*Data supplied*.

-- ==== Sys2Proof/Tests/Slice0.lean ====
section
/-! SUPPORT. Tests: ill-formed forms that each check of well-formedness refuses, decoding of bytes written out from
30_encoding R73, one-step tests whose expected values are those of 95_test_vectors, and the witnesses that the
hypotheses of the obligations can be met. -/

namespace Sys2Proof.Tests

open Sys2Proof.Machine

/-! ## Ill-formed forms: each breaks one check and no other -/

/-- The checks of `Form.wellFormed`, in its order. -/
def checks (f : Form) : List Bool :=
  [f.ctxMatchesEffect, f.selMatchesEffect, f.targetOnlyForJsr, f.immediateOnlyLoads, f.indexIsNotSel,
    f.indirectOnlyAccumulator, f.zeroPageYOnlyX, f.absoluteIndexedStoreOnlyAccumulator]

theorem test_wf_refuses_ctx :
    let f : Form := ⟨.load, some .accumulator, .immediate, some .store⟩
    checks f = [false, true, true, true, true, true, true, true] ∧ f.wellFormed = false := by decide

theorem test_wf_refuses_sel :
    let f : Form := ⟨.jsr, some .accumulator, .absoluteTarget, none⟩
    checks f = [true, false, true, true, true, true, true, true] ∧ f.wellFormed = false := by decide

theorem test_wf_refuses_target :
    let f : Form := ⟨.load, some .accumulator, .absoluteTarget, some .load⟩
    checks f = [true, true, false, true, true, true, true, true] ∧ f.wellFormed = false := by decide

theorem test_wf_refuses_store_immediate :
    let f : Form := ⟨.store, some .accumulator, .immediate, some .store⟩
    checks f = [true, true, true, false, true, true, true, true] ∧ f.wellFormed = false := by decide

theorem test_wf_refuses_index_is_sel :
    let f : Form := ⟨.load, some .registerX, .absoluteX, some .load⟩
    checks f = [true, true, true, true, false, true, true, true] ∧ f.wellFormed = false := by decide

theorem test_wf_refuses_indirect_x :
    let f : Form := ⟨.load, some .registerX, .indirectX, some .load⟩
    checks f = [true, true, true, true, true, false, true, true] ∧ f.wellFormed = false := by decide

theorem test_wf_refuses_zero_page_y :
    let f : Form := ⟨.load, some .accumulator, .zeroPageY, some .load⟩
    checks f = [true, true, true, true, true, true, false, true] ∧ f.wellFormed = false := by decide

theorem test_wf_refuses_absolute_indexed_store :
    let f : Form := ⟨.store, some .registerX, .absoluteY, some .store⟩
    checks f = [true, true, true, true, true, true, true, false] ∧ f.wellFormed = false := by decide

theorem test_wf_accepts_lda_immediate : (Instr.ldaImmediate 0x84#8).wellFormed = true := by decide

/-! ## Decoding: one word for each row of 30_encoding R73, opcode first, `abs16` low byte first (R71, R72) -/

theorem test_decode_lda_immediate : decode [0xA9#8, 0x84#8, 0xEE#8] = .ok (.ldaImmediate 0x84#8, [0xEE#8]) := by decide
theorem test_decode_lda_zero_page : decode [0xA5#8, 0x84#8, 0xEE#8] = .ok (.ldaZeroPage 0x84#8, [0xEE#8]) := by decide
theorem test_decode_lda_zero_page_x :
    decode [0xB5#8, 0x84#8, 0xEE#8] = .ok (.ldaZeroPageX 0x84#8, [0xEE#8]) := by decide
theorem test_decode_lda_absolute :
    decode [0xAD#8, 0x34#8, 0x12#8, 0xEE#8] = .ok (.ldaAbsolute 0x1234#16, [0xEE#8]) := by decide
theorem test_decode_lda_absolute_x :
    decode [0xBD#8, 0x34#8, 0x12#8, 0xEE#8] = .ok (.ldaAbsoluteX 0x1234#16, [0xEE#8]) := by decide
theorem test_decode_lda_absolute_y :
    decode [0xB9#8, 0x34#8, 0x12#8, 0xEE#8] = .ok (.ldaAbsoluteY 0x1234#16, [0xEE#8]) := by decide
theorem test_decode_lda_indirect_x : decode [0xA1#8, 0x84#8, 0xEE#8] = .ok (.ldaIndirectX 0x84#8, [0xEE#8]) := by decide
theorem test_decode_lda_indirect_y : decode [0xB1#8, 0x84#8, 0xEE#8] = .ok (.ldaIndirectY 0x84#8, [0xEE#8]) := by decide
theorem test_decode_ldx_immediate : decode [0xA2#8, 0x84#8, 0xEE#8] = .ok (.ldxImmediate 0x84#8, [0xEE#8]) := by decide
theorem test_decode_ldx_zero_page : decode [0xA6#8, 0x84#8, 0xEE#8] = .ok (.ldxZeroPage 0x84#8, [0xEE#8]) := by decide
theorem test_decode_ldx_zero_page_y :
    decode [0xB6#8, 0x84#8, 0xEE#8] = .ok (.ldxZeroPageY 0x84#8, [0xEE#8]) := by decide
theorem test_decode_ldx_absolute :
    decode [0xAE#8, 0x34#8, 0x12#8, 0xEE#8] = .ok (.ldxAbsolute 0x1234#16, [0xEE#8]) := by decide
theorem test_decode_ldx_absolute_y :
    decode [0xBE#8, 0x34#8, 0x12#8, 0xEE#8] = .ok (.ldxAbsoluteY 0x1234#16, [0xEE#8]) := by decide
theorem test_decode_ldy_immediate : decode [0xA0#8, 0x84#8, 0xEE#8] = .ok (.ldyImmediate 0x84#8, [0xEE#8]) := by decide
theorem test_decode_ldy_zero_page : decode [0xA4#8, 0x84#8, 0xEE#8] = .ok (.ldyZeroPage 0x84#8, [0xEE#8]) := by decide
theorem test_decode_ldy_zero_page_x :
    decode [0xB4#8, 0x84#8, 0xEE#8] = .ok (.ldyZeroPageX 0x84#8, [0xEE#8]) := by decide
theorem test_decode_ldy_absolute :
    decode [0xAC#8, 0x34#8, 0x12#8, 0xEE#8] = .ok (.ldyAbsolute 0x1234#16, [0xEE#8]) := by decide
theorem test_decode_ldy_absolute_x :
    decode [0xBC#8, 0x34#8, 0x12#8, 0xEE#8] = .ok (.ldyAbsoluteX 0x1234#16, [0xEE#8]) := by decide
theorem test_decode_sta_zero_page : decode [0x85#8, 0x84#8, 0xEE#8] = .ok (.staZeroPage 0x84#8, [0xEE#8]) := by decide
theorem test_decode_sta_zero_page_x :
    decode [0x95#8, 0x84#8, 0xEE#8] = .ok (.staZeroPageX 0x84#8, [0xEE#8]) := by decide
theorem test_decode_sta_absolute :
    decode [0x8D#8, 0x34#8, 0x12#8, 0xEE#8] = .ok (.staAbsolute 0x1234#16, [0xEE#8]) := by decide
theorem test_decode_sta_absolute_x :
    decode [0x9D#8, 0x34#8, 0x12#8, 0xEE#8] = .ok (.staAbsoluteX 0x1234#16, [0xEE#8]) := by decide
theorem test_decode_sta_absolute_y :
    decode [0x99#8, 0x34#8, 0x12#8, 0xEE#8] = .ok (.staAbsoluteY 0x1234#16, [0xEE#8]) := by decide
theorem test_decode_sta_indirect_x : decode [0x81#8, 0x84#8, 0xEE#8] = .ok (.staIndirectX 0x84#8, [0xEE#8]) := by decide
theorem test_decode_sta_indirect_y : decode [0x91#8, 0x84#8, 0xEE#8] = .ok (.staIndirectY 0x84#8, [0xEE#8]) := by decide
theorem test_decode_stx_zero_page : decode [0x86#8, 0x84#8, 0xEE#8] = .ok (.stxZeroPage 0x84#8, [0xEE#8]) := by decide
theorem test_decode_stx_zero_page_y :
    decode [0x96#8, 0x84#8, 0xEE#8] = .ok (.stxZeroPageY 0x84#8, [0xEE#8]) := by decide
theorem test_decode_stx_absolute :
    decode [0x8E#8, 0x34#8, 0x12#8, 0xEE#8] = .ok (.stxAbsolute 0x1234#16, [0xEE#8]) := by decide
theorem test_decode_sty_zero_page : decode [0x84#8, 0x84#8, 0xEE#8] = .ok (.styZeroPage 0x84#8, [0xEE#8]) := by decide
theorem test_decode_sty_zero_page_x :
    decode [0x94#8, 0x84#8, 0xEE#8] = .ok (.styZeroPageX 0x84#8, [0xEE#8]) := by decide
theorem test_decode_sty_absolute :
    decode [0x8C#8, 0x34#8, 0x12#8, 0xEE#8] = .ok (.styAbsolute 0x1234#16, [0xEE#8]) := by decide
theorem test_decode_jsr :
    decode [0x20#8, 0x34#8, 0x12#8, 0xEE#8] = .ok (.jsr 0x1234#16, [0xEE#8]) := by decide

/-- Illegal opcodes of 95_test_vectors V66. -/
theorem test_decode_refuses_illegal :
    [0x00#8, 0x40#8, 0x60#8, 0x69#8, 0x9C#8, 0xEA#8, 0xFF#8].map decodeOpcode = List.replicate 7 none ∧
    decode [0xEA#8, 0x00#8] = .error (.unsupportedOpcode 0xEA#8) := by decide
theorem test_decode_refuses_short :
    decode [] = .error .noBytes ∧ decode [0x20#8, 0x00#8] = .error (.operandBytesMissing 0x20#8) := by decide
theorem test_encode_low_byte_first : encode (.jsr 0x8000#16) = [0x20#8, 0x00#8, 0x80#8] := by decide
theorem test_table_word :
    decodeTableWord 8 0xA9 = some (.ldaImmediate 0x00#8) ∧ decodeTableWord 16 0x84A9 = some (.ldaImmediate 0x84#8) ∧
    decodeTableWord 24 0x1234AD = some (.ldaAbsolute 0x1234#16) ∧ decodeTableWord 8 0xEA = none := by decide
theorem test_fetch_word_runs_next :
    step (State.reset.withFetchWord 16 0x84A9) =
      exec (.ldaImmediate 0x84#8) (State.reset.withFetchWord 16 0x84A9) := rfl

/-! ## One step of each instruction, expected values from 95_test_vectors -/

/-- The convention of 95_test_vectors section 2: reset, bytes at 0x0200, PC there. -/
def program (bytes : List Byte) : State := ({ State.reset with pc := 0x0200#16 }.writeBytes 0x0200#16 bytes)

/-- One byte of memory written by the host. -/
def poke (s : State) (a : Addr) (v : Byte) : State := s.memWrite a v

/-- Start a call of one cycle, make one step and look at the state it gives. -/
def look {α : Type} (s : State) (f : State → α) : Option α :=
  match step (s.startCall 1) with
  | .next t => some (f t)
  | _ => none

/-- The cycles charged, PC, A, Z and N. -/
def viewA (t : State) : Int × Addr × Byte × Bool × Bool := (1 - t.remaining, t.pc, t.a, t.p.z, t.p.n)
/-- The cycles charged, PC, X, Z and N. -/
def viewX (t : State) : Int × Addr × Byte × Bool × Bool := (1 - t.remaining, t.pc, t.x, t.p.z, t.p.n)
/-- The cycles charged, PC, Y, Z and N. -/
def viewY (t : State) : Int × Addr × Byte × Bool × Bool := (1 - t.remaining, t.pc, t.y, t.p.z, t.p.n)
/-- The cycles charged, PC, the byte at `a` and the packed status. -/
def viewM (a : Addr) (t : State) : Int × Addr × Byte × Byte := (1 - t.remaining, t.pc, t.memRead a, t.p.pack)
/-- Mode, record and memory after a fault. -/
def viewF (t : State) : Mode × Option FaultRecord × Memory := (t.mode, t.fault, t.mem)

*Your task*. When you reach the line that contains "t => some (f t)" in the material above, please copy it and every line after it exactly, stopping only at the last line.

*Exercise response*.
  | .next t => some (f t)
  | _ => none

/-- The cycles charged, PC, A, Z and N. -/
def viewA (t : State) : Int × Addr × Byte × Bool × Bool := (1 - t.remaining, t.pc, t.a, t.p.z, t.p.n)
/-- The cycles charged, PC, X, Z and N. -/
def viewX (t : State) : Int × Addr × Byte × Bool × Bool := (1 - t.remaining, t.pc, t.x, t.p.z, t.p.n)
/-- The cycles charged, PC, Y, Z and N. -/
def viewY (t : State) : Int × Addr × Byte × Bool × Bool := (1 - t.remaining, t.pc, t.y, t.p.z, t.p.n)
/-- The cycles charged, PC, the byte at `a` and the packed status. -/
def viewM (a : Addr) (t : State) : Int × Addr × Byte × Byte := (1 - t.remaining, t.pc, t.memRead a, t.p.pack)
/-- Mode, record and memory after a fault. -/
def viewF (t : State) : Mode × Option FaultRecord × Memory := (t.mode, t.fault, t.mem)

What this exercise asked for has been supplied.